### EXERCISE:
Which lines of the entries below run from the one holding "let rest := full.drop skip" to the one holding "let keep := d.ctx != 0", inclusive? Set down exactly those lines and no others.

### THE INPUT:

/-- Runs a job to its end, or to an early end with a code after at most `stop` more output bytes (12 R342 to R361).
Answers what it leaves, with the chain index, input consumed and running CRC. -/
def State.cmpExecute (s : State) (j : CmpJob) (early : Option (Nat × Nat)) : State × CmpResult × Nat × Nat × Nat :=
  let d := s.cmpDescOf j
  let ch := s.cmpChain d
  let cap := ch.foldl (fun a e => a + e.2.1) 0
  let old := if d.resume then s.cmpCtxAt j.f d else none
  let prior := (old.map (·.input)).getD []
  let skip := (old.map (·.produced)).getD 0
  let got := s.readBytes d.inAddr d.inLen
  let badHere := if got.2 then s.firstBlot d.inAddr (d.inLen / 64 + 2) 0 else none
  let inp := prior ++ got.1
  let save (s : State) (input : List Byte) (produced hdr : Nat) (lv ew : Nat) (sg : Bool) : State :=
    let fb := s.freeBytes 5120
    let x : CmpCtx := { f := j.f, op := d.op, method := d.method, bytes := fb.1, input, produced, hdr, level := lv, ew, sg }
    { (fb.2.writeBytes j.f d.ctx fb.1) with cmpCtxs := x :: fb.2.cmpCtxs }
  if d.op = 1 then
    let room := match early with | some (_, k) => min cap k | none => cap
    let r := decompressRun d.method d.uDecl d.resume inp (badHere.map (· + prior.length)) skip (skip + room)
    let code := match early with | some (c, _) => if r.code = 0 ∨ r.code = 0x0308 then c else r.code | none => r.code
    let keep := r.save && d.ctx != 0 && early.isNone
    let s1 := s.chainWrite j.f ch 0 r.out
    let s2 := if keep then save s1 (inp.take r.consumed) (skip + r.out.length) 0 0 0 false else s1
    (s2, { code, produced := r.out.length, long := r.long && early.isNone, resumable := keep }, chainIdx ch r.out.length,
      r.consumed - prior.length, r.ucrc)
  else
    let lv := (old.map (·.level)).getD d.level
    let ew := (old.map (·.ew)).getD d.ew
    let sg := (old.map (·.sg)).getD d.signed
    let hdr := (old.map (·.hdr)).getD ((ch.head?).map (·.1) |>.getD 0)
    if badHere.isSome then
      (s, { code := 0x0401 }, 0, badHere.getD 0, crc32c (inp.take (prior.length + badHere.getD 0)))
    else
      let full := cmpPayload d.method lv ew sg inp
      let off := if d.resume then 0 else 32
      let rest := full.drop skip
      let room := match early with | some (_, k) => min (cap - off) (k - off) | none => cap - off
      if rest.length ≤ room ∧ early.isNone then
        let s1 := s.chainWrite j.f ch off rest
        let s2 := s1.writeBytes j.f hdr (frameHdr d.method (if d.method = 1 then 0 else lv) inp.length full.length (crc32c inp))
        (s2, { code := 0, produced := off + rest.length }, chainIdx ch (off + rest.length), d.inLen, crc32c inp)
      else
        let out := rest.take room
        let s1 := s.chainWrite j.f ch off out
        let n := s1.freeUpTo d.inLen
        let done := inp.take (prior.length + n.1)
        match early with
        | some (c, _) => (n.2, { code := c, produced := out.length }, chainIdx ch (off + out.length), n.1, crc32c done)
        | none =>
          let keep := d.ctx != 0
          let s2 := if keep then save n.2 done (skip + out.length) hdr lv ew sg else n.2
          (s2, { code := 0x0308, produced := out.length, resumable := keep }, chainIdx ch (off + out.length), n.1, crc32c done)

/-- A job ends at its end or early; the result goes to the work that named it. -/
def State.cmpEnd (s : State) (c : Nat) (j : CmpJob) (early : Option (Nat × Nat)) : State × CmpResult :=
  let r := s.cmpExecute j early
  (r.1.cmpFinish c j (s.cmpDescOf j) r.2.1 r.2.2.1 r.2.2.2.1 r.2.2.2.2, r.2.1)
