/-- A read of DSP_FLAGALLOC: the lowest free flag, 0xFF when none is free (08 R228, R243). -/
def State.flagAllocRead (s : State) (t : Nat) : Nat × State :=
  match (s.tile t).bound with
  | some f => s.allocFlag f
  | none => (0xFF, s)

/-- DSP_FLAGALLOC: the flag goes to a register (08 R228). -/
def execDspFlagalloc (t : Nat) (rd : BitVec 5) (s : State) : Host.Outcome State Fault Refusal :=
  .next (let r := s.flagAllocRead t; r.2.updCore t (fun c => c.writeG rd (BitVec.ofNat 64 r.1)))

/-- A write of DSP_FLAGSET: allocated flags are set, and waiting tasks fire (08 R227, R243). -/
def State.flagSetWrite (s : State) (t : Nat) (mask : Word) : State :=
  match (s.tile t).bound with
  | some f => s.setFlags f mask
  | none => s

/-- DSP_FLAGSET: a write of the register (08 R227). -/
def execDspFlagset (t : Nat) (mask : BitVec 64) (s : State) : Host.Outcome State Fault Refusal := .next (s.flagSetWrite t mask)

/-! ### Binding of tiles (08 R234, R235) -/

/-- The tenant that holds a tile, the one it is being rebound to while a rebinding runs. -/
def Tile.holder (x : Tile) : Option Nat := match x.bind.next with | some n => n | none => x.bound

/-- Tiles that a tenant holds. -/
def State.held (s : State) (f : Nat) : Nat := (s.tiles.filter (fun p => p.2.holder == some f)).length

/-- A tenant has ready tasks. -/
def State.hasReady (s : State) (f : Nat) : Bool :=
  let d := s.disp f
  d.onchip.any (fun p => p.2 != []) || d.spill.any (fun p => p.2 != [])

/-- A tenant could take a free or lendable tile: it has ready tasks and holds fewer tiles than its burst share. -/
def State.couldTake (s : State) (f : Nat) : Bool := s.hasReady f && decide (s.held f < (s.tenant f).ent.tileBurst)

/-- The tenant that takes a free or lendable tile: the fewest tiles beyond its guarantee, ties in rotation (08 R234). -/
def State.taker (s : State) (notF : Option Nat) : Option Nat :=
  let extra (f : Nat) : Nat := s.held f - (s.tenant f).ent.tileGuar
  let c := ((List.range 64).map (fun i => (s.bindLast + 1 + i) % 64)).filter (fun f => s.couldTake f && notF != some f)
  c.foldl (fun (a : Option Nat) f => match a with
    | none => some f
    | some g => if extra f < extra g then some f else some g) none

/-- A rebinding begins: REBIND is raised (08 R235). -/
def State.startRebind (s : State) (t : Nat) (goal : Option Nat) (lent : Option Nat) : State :=
  s.updTile t (fun x => { x with
    bind := { x.bind with next := some goal, lentBy := lent, reclaim := false }, core := { x.core with qipend := x.core.qipend ||| 2 } })

/-- The tile is free: bound to no tenant, or idle in WAITTASK beyond its holder's guarantee (08 R234). -/
def State.tileFree (s : State) (t : Nat) : Bool :=
  let x := s.tile t
  x.task.isNone && x.bind.next.isNone && (match x.bound with
    | none => true
    | some h => x.core.wait.isSome && decide ((s.tenant h).ent.tileGuar < s.held h))

/-- TILE_REBIND: a free tile is rebound to the tenant that takes it (08 R234, R235). -/
def execTileRebind (t f : Nat) (s : State) : Host.Outcome State Fault Refusal :=
  .next (if s.tileOn t && s.tileFree t && s.taker (s.tile t).bound == some f then
      { (s.startRebind t (some f) none) with bindLast := f } else s)
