-- ==== Sys2Proof/Machine/RingCmds.lean ====
section
/-! DEFINITION. The ring commands: what each does once it starts (17 R501 to R513; 02 R23 to R49; 19 R565). -/

namespace Sys2Proof.Machine

/-- NOP completes (17 R501). -/
def execNop (w : Nat) (s : State) : Host.Outcome State Fault Refusal := .next (s.onWork w 0 (fun _ => s.workDone w { status := 0 }))

/-- FLUSH completes after every command fetched before it (17 R512). -/
def execFlush (w : Nat) (s : State) : Host.Outcome State Fault Refusal := .next (s.onWork w 6 (fun _ => s.workDone w { status := 0 }))

/-! ### Queries (17 R502, R503; 04 R99, R105, R116) -/

/-- The lowest resident slot of a tenant that no query has and no spill ring names (08 R237). -/
def State.freeQslot (s : State) (f : Nat) : Option Nat :=
  (List.range 32).find? (fun q => ((s.tenant f).queries.find? q).isNone && (s.disp f).spill.all (fun p => p.2.all (fun e => e.qslot != q)))

/-- A query becomes resident: its parameter copy and breaker-result directory are placed, and its ready pipelines expand;
with no room it ends MEMORY_EXHAUSTED (04 R99, R105, R116). -/
def State.startQuery (s : State) (id : Nat) (w : Work) : State :=
  let f := w.f
  match s.freeQslot f with
  | none => s
  | some q =>
    let s0 := s.runWork id
    let x := s.tenant f
    let raw := ((x.images.find? (w.fld 8 1)).map (·.raw)).getD []
    let n := w.param.length
    match (if n = 0 then some (0, s0) else s0.place f n 64) with
    | none => s0.workDone id { status := 0x0307 }
    | some (pa, s1) => match s1.place f (64 * max 1 ((imgOps raw).filter OpRec.breaker).length) 64 with
      | none => (if n = 0 then s1 else s1.unplace f pa).workDone id { status := 0x0307 }
      | some (qa, s2) =>
        let y : Query := {
          qseq := x.nextQ, image := w.fld 8 1, prio := w.prio % 8, work := id, param := pa, pbytes := w.param, qstate := qa,
          spillAddr := w.fld 0x18 8, spillLen := w.fld 0x20 8, locals := if n = 0 then [qa] else [qa, pa] }
        let s3 := (s2.writeBytes f pa w.param).updTenant f (fun t => { t with queries := t.queries ++ [(q, y)], nextQ := (t.nextQ + 1) % 65536 })
        s3.queryPass f q 0

/-- QUERY_RUN makes its query resident (17 R502; 04 R116). -/
def execQueryRun (w : Nat) (s : State) : Host.Outcome State Fault Refusal :=
  .next (s.onWork w 1 (fun x => if x.stage = .running then s else s.startQuery w x))

/-- The slot of the query that a command runs. -/
def State.querySlot (s : State) (f id : Nat) : Option Nat :=
  (List.find? (fun (p : Nat × Query) => p.2.work == id) (s.tenant f).queries).map (·.1)

/-- A resident query is cancelled, whether it runs, waits its turn or is delayed (17 R503; 20 R588, R594). -/
def State.cancelQuery (s : State) (id : Nat) (w : Work) : State :=
  match s.querySlot w.f id with
  | some q => s.failQuery w.f q 0x0301
  | none => (s.updWork id (fun x => { x with qtime := if x.stage = .delayed then 0 else x.qtime })).workDone id { status := 0x0301 }

/-- A command is an admitted QUERY_RUN whose query has neither failed nor ended (17 R503). -/
def State.cancellable (s : State) (id : Nat) (w : Work) : Bool :=
  w.isRun && w.result.isNone && (match s.querySlot w.f id with
    | some q => (s.query w.f q).failed.isNone
    | none => true)

/-- Two commands lie in one batch, open or closed, of a pair (17 R496). -/
def State.sameBatch (s : State) (f q a b : Nat) : Bool :=
  match s.pair f q with
  | some x => (x.batch :: x.batches).any (fun l => l.contains a && l.contains b)
  | none => false

/-- QUERY_CANCEL cancels the queries of a queue that carry a tag, and completes after them (17 R503; log 33). -/
def execQueryCancel (w : Nat) (s : State) : Host.Outcome State Fault Refusal :=
  .next (s.onWork w 2 (fun x =>
    if x.stage = .running then s
    else
      let hit := s.works.filter (fun p => p.2.f == x.f && p.2.q == x.fld 8 1 && p.2.tag == x.fld 0x0A 2 && s.cancellable p.1 p.2)
      let wait := (hit.filter (fun p => !p.2.silent && !s.sameBatch x.f x.q p.1 w)).map (·.1)
      let s1 := (s.runWork w).updWork w (fun y => { y with waitOn := wait, cancelled := hit.length })
      (hit.foldl (fun (s : State) p => s.cancelQuery p.1 p.2) s1).settleCancels s.works.length))

/-! ### Column commands (17 R504 to R506; 02 R43 to R49) -/

/-- The checks of steps 8 and 9 when a column command starts (17 R498, R505, R506; 02 R38, R711). -/
def State.colBad (s : State) (w : Work) : Option (Nat × Nat) :=
  let suits (d : ObjDesc) : Option (Nat × Nat) :=
    if srcSuits w.srcType (w.fld 0x0D 1) d && w.fld 0x34 4 == d.dictId then none else some (0x010B, 5)
  match s.readObj w.f w.obj with
  | .poisoned => if w.drop then none else some (0x0401, 5)
  | .bad _ => some (0x0402, 5)
  | .absent => if w.create then suits w.newObj else some (0x0203, 4)
  | .ok d =>
    if w.create then some (0x0203, 4)
    else if w.drop then none
    else if w.opcode = 4 then (if d.sealedOnly then some (0x0203, 4) else suits d)
    else if d.rows < w.rowStart + w.nrows then some (0x0203, 4)
    else if w.opcode = 5 then (if w.fld 0x18 8 < w.nrows * (fieldWidth d.width / 8) then some (0x0308, 5) else none)
    else suits d

/-- The descriptor a column command works on; the one a CREATE writes first, with its segment table placed and zero
(17 R505; 02 R39). -/
def State.colOpen (s : State) (w : Work) : State × Option ObjDesc :=
  match s.readObj w.f w.obj with
  | .ok d => (s, some d)
  | _ =>
    if !w.create then (s, none)
    else
      let d := w.newObj
      match s.place w.f (8 * d.segCap) 64 with
      | none => (s, none)
      | some (a, s1) =>
        let d1 := { d with segTable := a }
        ((s1.writeBytes w.f a (zeros (8 * d.segCap))).putObj w.f d1, some d1)

/-- n bytes from byte o of a list of ranges, and whether a line of them is Blot. -/
def State.gather (s : State) (l : List (Nat × Nat)) (o n : Nat) : List Byte × Bool :=
  (firstBytes (fromByte l o) n).foldl (fun a p => let r := s.readBytes p.1 p.2; (a.1 ++ r.1, a.2 || r.2)) ([], false)

/-- Writes bytes from byte o of a list of ranges. -/
def State.scatter (s : State) (f : Nat) (l : List (Nat × Nat)) (o : Nat) (b : List Byte) : State :=
  ((firstBytes (fromByte l o) b.length).foldl (fun (a : State × List Byte) p => (a.1.writeBytes f p.1 (a.2.take p.2), a.2.drop p.2)) (s, b)).1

### RESULT:
      let rest := full.drop skip
      let room := match early with | some (_, k) => min (cap - off) (k - off) | none => cap - off
      if rest.length ≤ room ∧ early.isNone then
        let s1 := s.chainWrite j.f ch off rest
        let s2 := s1.writeBytes j.f hdr (frameHdr d.method (if d.method = 1 then 0 else lv) inp.length full.length (crc32c inp))
        (s2, { code := 0, produced := off + rest.length }, chainIdx ch (off + rest.length), d.inLen, crc32c inp)
      else
        let out := rest.take room
        let s1 := s.chainWrite j.f ch off out
        let n := s1.freeUpTo d.inLen
        let done := inp.take (prior.length + n.1)
        match early with
        | some (c, _) => (n.2, { code := c, produced := out.length }, chainIdx ch (off + out.length), n.1, crc32c done)
        | none =>
          let keep := d.ctx != 0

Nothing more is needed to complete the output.